Hi Sir,
I cannot understand to compute self attention, why Q,K and V are all to be same ? what does it mean ? can anyone please help to explain ?
Hi Sir,
I cannot understand to compute self attention, why Q,K and V are all to be same ? what does it mean ? can anyone please help to explain ?
Hi, @Anbu!
Check this post. I think we have already answered that question before. If you need some clarification after reading it, just ask and I’ll be here to help you.
Sir, sorry Im not able to understand in the post. But Im confident about architecture. can you please explain what does it means query,key and value are same ? Please Im struck kindly explain
If so query ,key and value are same then why key_dim = embedding dimension mentioned in the assignment code ?
self.mha = MultiHeadAttention(num_heads=num_heads,
key_dim=embedding_dim,
dropout=dropout_rate)
It means those three tensors have the same dimensions. If you code your embeddings in, say, vectors of 1024 values, q, k and v will be vectors of 1024 values.
okay sir
Then if q=k=v= X means then why Q = W X not happening ? Where it is actually happening ?

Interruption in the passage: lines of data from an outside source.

/-- BUS.READ on its own: one transaction `[reg]` at the address in DEVADDR that delivers exactly the bytes asked
for, in the order received; SEQ steps on `ok`, and `fail` raises `BusError` with SEQ unchanged (R46, R190). That it
runs as an instruction of its own, without a response on `ok` and with one on `fail`, is the model's choice (log
entry 4). -/
def Obligations.BusReadTransaction : Prop :=
  ∀ (reg : Byte) (len : ReadLen) (s : State),
    (∀ d, busAnswer (.read reg len) s = .ok d → ∃ bytes,
      bytes = (match len with
        | .one => [d.b0]
        | .six => [d.b0, d.b1, d.b2, d.b3, d.b4, d.b5]) ∧
      exec (.busRead reg len) s = .next { s with
        regs := { s.regs with seq := s.regs.seq + 1#4 }
        busIn := s.busIn.tail
        events := s.events ++ [.bus s.regs.devaddr (.read reg len) (.ok bytes)] }) ∧
    (busAnswer (.read reg len) s = .fail → exec (.busRead reg len) s = .next { s with
      regs := { s.regs with err := 1#4 }
      busIn := s.busIn.tail
      events := s.events ++ [.bus s.regs.devaddr (.read reg len) .fail]
      responses := s.responses ++ [0x1000000000000000#64] })

/-! ## The throttle -/

/-- SUB arms the throttle from scratch in every state, and the first evaluation after it sends, whatever the
sample and whatever was accepted before (R151). -/
def Obligations.SubRearms : Prop :=
  ∀ s : State, ∃ t,
    t = { s with
      regs := { s.regs with subd := 1#1, skip := 0#6, mand := 5#3, lax := 0#16, lay := 0#16, laz := 0#16,
                            err := 0#4 }
      responses := s.responses ++ [0x0000000000000000#64] } ∧
    exec .sub s = .next t ∧
    ∀ r : RawSample, large Config.params (decodeSample r) (lastAccepted t.regs) = false ∧
      exec (.eval r) t = .next { t with
        regs := { t.regs with mand := 4#3, lax := r.b0 ++ r.b1, lay := r.b2 ++ r.b3, laz := r.b4 ++ r.b5,
                              err := if chanAnswer r s = .ok then 0#4 else 3#4 }
        chanIn := s.chanIn.tail
        events := s.events ++ [.notify r (chanAnswer r s)]
        responses := t.responses ++
          [if chanAnswer r s = .ok then 0x0300000000000000#64 else 0x3300000000000000#64] }

/-- UNSUB clears SUBD and keeps the counters. In every state with SUBD clear, however long ago the UNSUB was, the
counters influence nothing until the next SUB: every EVAL is inert, every instruction but SUB and RDREG does the
same whatever they hold, leaves them and leaves SUBD clear, and SUB overwrites them all (R152). -/
def Obligations.UnsubDisarms : Prop :=
  (∀ s : State, exec .unsub s = .next { s with
      regs := { s.regs with subd := 0#1, err := 0#4 }
      responses := s.responses ++ [0x0000000000000000#64] }) ∧
  (∀ s : State, s.regs.subd = 0#1 →
    (∀ r : RawSample, exec (.eval r) s = .next { s with
      regs := { s.regs with err := 0#4 }
      responses := s.responses ++ [0x0100000000000000#64] }) ∧
    (∀ (mand : BitVec 3) (skip : BitVec 6) (lax lay laz : BitVec 16) (i : Instr) (u : State),
      exec i s = .next u →
      (i ≠ .sub → u.regs.subd = 0#1) ∧
      (i ≠ .sub → (∀ rn, i ≠ .rdreg rn) →
        exec i { s with regs := { s.regs with mand := mand, skip := skip, lax := lax, lay := lay, laz := laz } }
          = .next { u with regs := { u.regs with mand := mand, skip := skip, lax := lax, lay := lay,
                                                 laz := laz } }) ∧
      (i = .sub →
        exec i { s with regs := { s.regs with mand := mand, skip := skip, lax := lax, lay := lay, laz := laz } }
          = .next u)))

/-- EVAL, complete: inert, skip, or send, on exact integers (R154 with R155, R157 to R161). -/
def Obligations.EvalSemantics : Prop :=
  ∀ (r : RawSample) (s : State),
    (s.regs.subd = 0#1 → exec (.eval r) s = .next { s with
      regs := { s.regs with err := 0#4 }
      responses := s.responses ++ [0x0100000000000000#64] }) ∧
    (s.regs.subd = 1#1 →
      s.regs.mand = 0#3 → mag2 (decodeSample r) (lastAccepted s.regs) ≤ 628023312898483455 → s.regs.skip.toNat < 50 →
      exec (.eval r) s = .next { s with
        regs := { s.regs with skip := s.regs.skip + 1#6, err := 0#4 }
        responses := s.responses ++ [0x0200000000000000#64] }) ∧
    (s.regs.subd = 1#1 →
      (0 < s.regs.mand.toNat ∨ 628023312898483455 < mag2 (decodeSample r) (lastAccepted s.regs) ∨
        50 ≤ s.regs.skip.toNat) →
      exec (.eval r) s = .next { s with
        regs := { s.regs with
          mand := BitVec.ofNat 3 ((if 628023312898483455 < mag2 (decodeSample r) (lastAccepted s.regs)
            then max s.regs.mand.toNat 4 else s.regs.mand.toNat) - 1)
          skip := 0#6
          lax := r.b0 ++ r.b1
          lay := r.b2 ++ r.b3
          laz := r.b4 ++ r.b5
          err := if chanAnswer r s = .ok then 0#4 else 3#4 }
        chanIn := s.chanIn.tail
        events := s.events ++ [.notify r (chanAnswer r s)]
        responses := s.responses ++
          [if chanAnswer r s = .ok then 0x0300000000000000#64 else 0x3300000000000000#64] })

/-- POLL with a ready driver and a successful read is the read of RDACC followed by EVAL of the bytes just read,
answering those bytes besides the decision; while `UNINIT` it is refused (R165). -/
def Obligations.PollIsReadThenEval : Prop :=
  (∀ s : State, s.regs.drv = 0#2 → exec .poll s = .next { s with
      regs := { s.regs with err := 4#4 }
      responses := s.responses ++ [0x4000000000000000#64] }) ∧
  (∀ (s : State) (r : RawSample), s.regs.drv ≠ 0#2 →
    busAnswer (.read Config.params.regAccelBase .six) s = .ok r →
    ∃ t w, exec (.eval r) { s with
        regs := { s.regs with sample := r.pack, seq := 1#4 }
        busIn := s.busIn.tail
        events := s.events ++ [.bus s.regs.devaddr (.read Config.params.regAccelBase .six) (.ok r.bytes)] }
        = .next t ∧
      t.responses = s.responses ++ [w] ∧
      exec .poll s = .next { t with responses := s.responses ++ [w ||| r.pack.setWidth 64] })

/-- POLL whose read fails evaluates nothing: of the registers only SEQ and ERR change (R166). -/
def Obligations.PollBusFailure : Prop :=
  ∀ s : State, s.regs.drv ≠ 0#2 → busAnswer (.read Config.params.regAccelBase .six) s = .fail →
    exec .poll s = .next { s with
      regs := { s.regs with seq := 0#4, err := 1#4 }
      busIn := s.busIn.tail
      events := s.events ++ [.bus s.regs.devaddr (.read Config.params.regAccelBase .six) .fail]
      responses := s.responses ++ [0x1000000000000000#64] }

/-- POLL while inert reads the sensor and updates SAMPLE, and leaves the throttle and the channel alone (R167). -/
def Obligations.PollInert : Prop :=
  ∀ (s : State) (r : RawSample), s.regs.drv ≠ 0#2 → s.regs.subd = 0#1 →
    busAnswer (.read Config.params.regAccelBase .six) s = .ok r →
    exec .poll s = .next { s with
      regs := { s.regs with sample := r.pack, seq := 1#4, err := 0#4 }
      busIn := s.busIn.tail
      events := s.events ++ [.bus s.regs.devaddr (.read Config.params.regAccelBase .six) (.ok r.bytes)]
      responses := s.responses ++ [0x0100000000000000#64 ||| r.pack.setWidth 64] }

/-- The bytes of every notification are the bytes of the sample the same command evaluated, last_accepted is
their decoding, and in a POLL they are the bytes that POLL read (R52, R86, R168; 95 section 6 property 6). -/
def Obligations.NotificationIsSampleEvaluated : Prop :=
  ∀ (i : Instr) (s t : State) (b : RawSample) (a : ChanAnswer), exec i s = .next t →
    Event.notify b a ∈ t.events.drop s.events.length →
    lastAccepted t.regs = decodeSample b ∧
    (i = .eval b ∨
      (i = .poll ∧ t.regs.sample = b.pack ∧
        t.events = s.events ++ [.bus s.regs.devaddr (.read Config.params.regAccelBase .six) (.ok b.bytes),
          .notify b a]))

/-- From SUB, with every sample below threshold against last_accepted, evaluations 1 to 5 send, then 50 skip and
one sends, with period 51; MAND and SKIP after each prefix of the sequence are as the rule tabulates them (R162). -/
def Obligations.BelowThresholdCadence : Prop :=
  ∀ (s : State) (vs : List RawSample),
    (∀ k (hk : k < vs.length) (t : State), execAll (.sub :: (vs.take k).map .eval) s = .next t →
      mag2 (decodeSample vs[k]) (lastAccepted t.regs) ≤ 628023312898483455) →
    ∃ t, execAll (.sub :: vs.map .eval) s = .next t ∧
      t.responses.map responseDecision = s.responses.map responseDecision ++ 0#4 ::
        (List.range vs.length).map (fun k => if k < 5 ∨ (k - 4) % 51 = 0 then 3#4 else 2#4) ∧
      t.regs.mand.toNat = 5 - vs.length ∧
      t.regs.skip.toNat = (if vs.length ≤ 5 then 0 else (vs.length - 5) % 51)

/-- Motion burst: from MAND = 0 a sample with large motion sends and ends with MAND = 3; the next three, below
threshold against the last sent, send too, and the one after skips (R163). -/
def Obligations.MotionBurst : Prop :=
  ∀ (s : State) (v v1 v2 v3 v4 : RawSample), s.regs.subd = 1#1 → s.regs.mand = 0#3 →
    628023312898483455 < mag2 (decodeSample v) (lastAccepted s.regs) →
    mag2 (decodeSample v1) (decodeSample v) ≤ 628023312898483455 →
    mag2 (decodeSample v2) (decodeSample v1) ≤ 628023312898483455 →
    mag2 (decodeSample v3) (decodeSample v2) ≤ 628023312898483455 →
    mag2 (decodeSample v4) (decodeSample v3) ≤ 628023312898483455 →
    ∃ t1 t, exec (.eval v) s = .next t1 ∧ t1.regs.mand = 3#3 ∧
      execAll [.eval v1, .eval v2, .eval v3, .eval v4] t1 = .next t ∧
      t.responses.map responseDecision = s.responses.map responseDecision ++ [3#4, 3#4, 3#4, 3#4, 2#4] ∧
      t.regs.mand = 0#3 ∧ t.regs.skip = 1#6

/-- Twice the same sample, below threshold, with no send mandatory: both are skipped and SKIP goes up by one each
time while it is at most 48; from 49 the second is sent, from 50 the first (R164). -/
def Obligations.SkippingRepeats : Prop :=
  ∀ (s : State) (v : RawSample), s.regs.subd = 1#1 → s.regs.mand = 0#3 →
    mag2 (decodeSample v) (lastAccepted s.regs) ≤ 628023312898483455 →
    ∃ t1 t2 d1 d2, exec (.eval v) s = .next t1 ∧ exec (.eval v) t1 = .next t2 ∧
      t2.responses.map responseDecision = s.responses.map responseDecision ++ [d1, d2] ∧
      (s.regs.skip.toNat ≤ 48 → d1 = 2#4 ∧ d2 = 2#4 ∧ t1.regs.skip.toNat = s.regs.skip.toNat + 1 ∧
        t2.regs.skip.toNat = s.regs.skip.toNat + 2) ∧
      (s.regs.skip.toNat = 49 → d1 = 2#4 ∧ d2 = 3#4) ∧
      (s.regs.skip.toNat = 50 → d1 = 3#4)

/-- The keep-alive floor. In any run of steps from any state, whatever the inputs (EVAL and POLL, failed polls,
inert evaluations, other commands, refused words, resets), among the responses put out one after another without a
SEND there are at most 50 SKIP; and of any 51 EVAL in a row while subscribed one sends (95 section 6 property 3;
R158, R159). -/
def Obligations.AtMostFiftySkipsInARow : Prop :=
  (∀ (n : Nat) (s t : State), runSteps n s = .next t →
    ∀ ds : List (BitVec 4), ds <:+: (t.responses.drop s.responses.length).map responseDecision → 3#4 ∉ ds →
      ds.count 2#4 ≤ 50) ∧
  (∀ (s : State) (vs : List RawSample), s.regs.subd = 1#1 → vs.length = 51 →
    ∃ t, execAll (vs.map .eval) s = .next t ∧
      ∃ w ∈ t.responses.drop s.responses.length, responseDecision w = 3#4)
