-- ==== Sys2Proof/Laws/PerInstr.lean ====
section
/-! SUPPORT. The family TableRow: every instruction's encoding is what its row of spec/opcode_table.json says. A
command's word, masked with the row's `mask`, is the row's `match`; a micro-operation is the byte list of R80 or
R81. One lemma per constructor. -/

namespace Sys2Proof.Laws.TableRow

/-- The encoding of `i` agrees with its row of the opcode table. -/
def Statement (i : Instr) : Prop :=
  match tableRow i with
  | some (m, k) => ∃ w, encode i = .command w ∧ w &&& k = m
  | none => ∃ reg more n, encode i = .transfer (reg :: more) n ∧ more.length ≤ 1

theorem init (addr : BitVec 7) : Statement (.init addr) :=
  ⟨_, rfl, commandWord_and_mask 0x01#8 _ 0xFFFFFFFFFF80#48 (setWidth_and_mask addr _ (by decide))⟩

theorem rdacc : Statement .rdacc :=
  ⟨_, rfl, commandWord_and_mask 0x02#8 _ 0xFFFFFFFFFFFF#48 (by decide)⟩

theorem lpenter (wf : Byte) : Statement (.lpenter wf) :=
  ⟨_, rfl, commandWord_and_mask 0x03#8 _ 0xFFFFFFFFFF00#48 (setWidth_and_mask wf _ (by decide))⟩

theorem lpexit : Statement .lpexit :=
  ⟨_, rfl, commandWord_and_mask 0x04#8 _ 0xFFFFFFFFFFFF#48 (by decide)⟩

theorem sub : Statement .sub :=
  ⟨_, rfl, commandWord_and_mask 0x05#8 _ 0xFFFFFFFFFFFF#48 (by decide)⟩

theorem unsub : Statement .unsub :=
  ⟨_, rfl, commandWord_and_mask 0x06#8 _ 0xFFFFFFFFFFFF#48 (by decide)⟩

theorem eval (sample : RawSample) : Statement (.eval sample) :=
  ⟨_, rfl, commandWord_and_mask 0x07#8 _ 0#48 (by simp)⟩

theorem poll : Statement .poll :=
  ⟨_, rfl, commandWord_and_mask 0x08#8 _ 0xFFFFFFFFFFFF#48 (by decide)⟩

theorem rdreg (rn : BitVec 4) : Statement (.rdreg rn) :=
  ⟨_, rfl, commandWord_and_mask 0x09#8 _ 0xFFFFFFFFFFF0#48 (setWidth_and_mask rn _ (by decide))⟩

theorem busWrite (reg val : Byte) : Statement (.busWrite reg val) :=
  ⟨reg, [val], 0, rfl, Nat.le_refl 1⟩

theorem busRead (reg : Byte) (len : ReadLen) : Statement (.busRead reg len) :=
  ⟨reg, [], len.toNat, rfl, Nat.zero_le 1⟩

end Sys2Proof.Laws.TableRow
end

Also why do we need apply mask in the encoder layer ?
I was also struggling by the question why “q=k=v=X” for self-attention. For me the key to understand it is: her “q” “k” and “v” refers to the parameters when calling MultiHeadAttention
layer, i.e. those are the embedding of the words to be used to calculate the corresponding q, k, v, not the final value of q, k, v themselves.